14 January 2012

confessions of a preschool dropout.

confession time: we took e out of school last fall. and we have no plans to enroll him somewhere this coming fall. i'm still not sure how i feel about that decision. it wasn't that he didn't like preschool, or do well there, we mainly pulled him out due to the financial burden. and also the disruption of family life. our boy is a bit of a sleepy head, naturally waking somewhere between 7:45 and 8:15 (his sister wakes him up much earlier than that on most days however). considering the fact that school started at 8:15...i hated waking him up just to get him out the door. more often than not, i had to wake one of the girls up too. sleep is so important to their development; i never felt right waking one of them up just so he could go cut and paste (obviously, he did more than that but sometimes it seemed it was nothing more than an expensive daycare).
on his first day of preschool - august 2010
the only pause i have is when i think about the friends he made. he really only has one friend now...though he enjoys playing with the neighbor kids on occasion. did we deny him the chance to make new friends? i don't make friends easily. i never have. i am a homebody at my core; it is just easier for me to stay home and find friends within the pages of a book. that's just who i am. however, i do see and understand the desperate need we all have for friends. first and foremost, i'd like my children's friends to be their siblings. and there's no other way to nurture that than to spend time together. e and lu are now getting to the ages where they can play together well, though not always nicely. but he also needs other boys he can gang around with, to tackle and shoot guns, to spit and fart and do BOY stuff. my prayer for him this year is that he would make and find a few fast friends.
in class...
now, preschool is behind us (for e anyway). kindergarten looms. we've talked through the various options for school next year and beat out the pros and cons of each. public school: close to home vs. large class sizes, curriculum geared to pass standardized tests. charter school: good curriculum, variety of programs/classes vs. driving more than a few minutes, not guaranteed to get in. homeschool: chose curriculum to fit our family, flexible schedule vs. no social aspect.
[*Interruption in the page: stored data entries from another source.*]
-- ==== Sys2Proof/Proofs/SetZN.lean ====
section
/-! PROOF. SetZN (R10) in the terms of the statements: which bits of P it writes, and with what. -/

namespace Sys2Proof.Machine

/-- SetZN on the state writes P and nothing else. -/
theorem State.setZN_eq (s : State) (v : Byte) : s.setZN v = { s with p := Machine.setZN v s.p } := rfl

/-- The bits of a status byte that SetZN of `v` leaves, listed as R10 lists them. -/
theorem statusAfter_setZN (v p : Byte) :
    StatusAfter p (setZN v p) [(.zero, decide (v = 0)), (.negative, v.getLsbD 7)] := by
  intro b
  have hmsb : v.msb = v.getLsbD 7 := BitVec.msb_eq_getLsbD_last v
  rw [statusBit_setZN, hmsb]
  cases b with
  | zero => exact beq_eq_decide v 0
  | _ => rfl

/-- Settles O25: the new P is SetZN's own status byte, whose bits are known one by one. -/
theorem setZNWritesZeroAndNegativeOnly : Obligations.SetZNWritesZeroAndNegativeOnly := fun s v =>
  ⟨setZN v s.p, s.setZN_eq v, statusAfter_setZN v s.p⟩

end Sys2Proof.Machine
end

/-! PROOF. What `exec` answers, handler by handler: the inversion of `exec`, what each handler outside the shared shapes
answers, and a handler that moves a part of the state no further than the length advance of R28. -/

namespace Sys2Proof.Machine

/-! ## `exec` in terms of its handler -/

@[simp] theorem oneOf_instr {os : List Operation} {o : Operation} {f : Form} : OneOf os (o.instr f) ↔ o ∈ os := by
  simp [OneOf]

theorem exec_instr (o : Operation) (f : Form) (s : State) :
    exec (o.instr f) s = handlerOf Config.default (o.instr f) (resolve Config.default f s) f.length s := by
  rw [exec_eq_execWith, execWith, runForm, form_instr]

theorem eq_instr_or_eq_undefined (i : Instr) : (∃ o f, i = Operation.instr o f) ∨ ∃ op, i = .undefined op := by
  cases h : i.operation with
  | some o => exact .inl ⟨o, i.form, instr_of_operation h⟩
  | none =>
    cases i with
    | undefined op => exact .inr ⟨op, rfl⟩
    | _ => simp [Instr.operation] at h

/-- If an instruction answers a next state, it is an operation at a form, and its handler answers that state. -/
theorem exec_next {i : Instr} {s t : State} (h : exec i s = .next t) :
    ∃ o f, i = Operation.instr o f ∧
      handlerOf Config.default (o.instr f) (resolve Config.default f s) f.length s = .next t := by
  rcases eq_instr_or_eq_undefined i with ⟨o, f, rfl⟩ | ⟨op, rfl⟩
  · exact ⟨o, f, rfl, exec_instr o f s ▸ h⟩
  · cases h

theorem resolve_eq_acc_iff {cfg : Config} {f : Form} {s : State} : resolve cfg f s = .acc ↔ f = .accumulator := by
  cases f <;> simp [resolve]

/-- Only ASL at Accumulator has the accumulator for its operand and shifts it. -/
theorem resolve_ne_acc {o : Operation} {f : Form} (s : State) (h : o.instr f ≠ .asl .accumulator) (ho : o = .asl) :
    resolve Config.default f s ≠ .acc := by
  intro hf
  rw [ho, resolve_eq_acc_iff.mp hf] at h
  exact h rfl

/-! ## The handlers outside the shared shapes -/

theorem handleAsl_next {o : Operand} {len : Nat} {s t : State} (h : handleAsl o len s = .next t) :
    (o = .acc ∧ t = ((s.setA (s.a <<< 1)).setP (shiftLeftFlags s.a s.p)).advance len) ∨
    ∃ k, o = .addr k ∧ t = ((s.write k (s.read k <<< 1)).setP (shiftLeftFlags (s.read k) s.p)).advance len := by
  cases o <;> simp_all [handleAsl, reportContractViolation]

theorem handleJmp_next {o : Operand} {len : Nat} {s t : State} (h : handleJmp o len s = .next t) :
    ∃ k, o = .addr k ∧ t = s.setPC k := by
  cases o <;> simp_all [handleJmp, reportContractViolation]

theorem handleJsr_next {o : Operand} {len : Nat} {s t : State} (h : handleJsr o len s = .next t) :
    ∃ k, o = .addr k ∧ t = (s.push16 (s.pc + BitVec.ofNat 16 len - 1)).setPC k := by
  cases o <;> simp_all [handleJsr, reportContractViolation]

theorem handleRts_next {o : Operand} {len : Nat} {s t : State} (h : handleRts o len s = .next t) :
    o = .none ∧ t = s.pull16.2.setPC (s.pull16.1 + 1) := by
  cases o <;> simp_all [handleRts, reportContractViolation]

/-! ## Parts that move with the length advance alone -/

/-- On this operand the handler moves `part` no further than the length advance does: PC by the length, and any other
part not at all. -/
def Handler.OnlyAdvances {α : Type} (part : State → α) (h : Handler) (o : Operand) : Prop :=
  ∀ len s t, h o len s = .next t → part t = part (s.advance len)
i've started looking at homeschooling curricula and am, of course, overwhelmed. mostly at all the different options available but also, the cost involved. i realize that it won't be free...still the cost is much higher than i anticipated (though the fact that i could use the same curriculum for more than one child is a definite plus). i got tears in my eyes just this afternoon as i was reading through a kindergarten course description. so silly! i got excited about being able to teach my son the things described in the catalog. i want to teach him those things! to watch him learn and learn to love to learn. but i also want him to have time away from home. to learn how to be independent and not socially awkward.
home after his first day
 it is just kindergarten. it's not like we're talking about the tenth grade here. he's only FIVE! still such a little boy. a little boy that should be running around, playing with legos, kicking dirt and ripping holes in his jeans. not confined to a desk or a table, learning to count to one hundred. obviously, learning is important. and school is important. but so is life and living! and learning to love the act of learning. and i'm starting to think that he could develop that best jumping into puddles, filling his pockets with rocks and poking an ant hill, just to see what happens...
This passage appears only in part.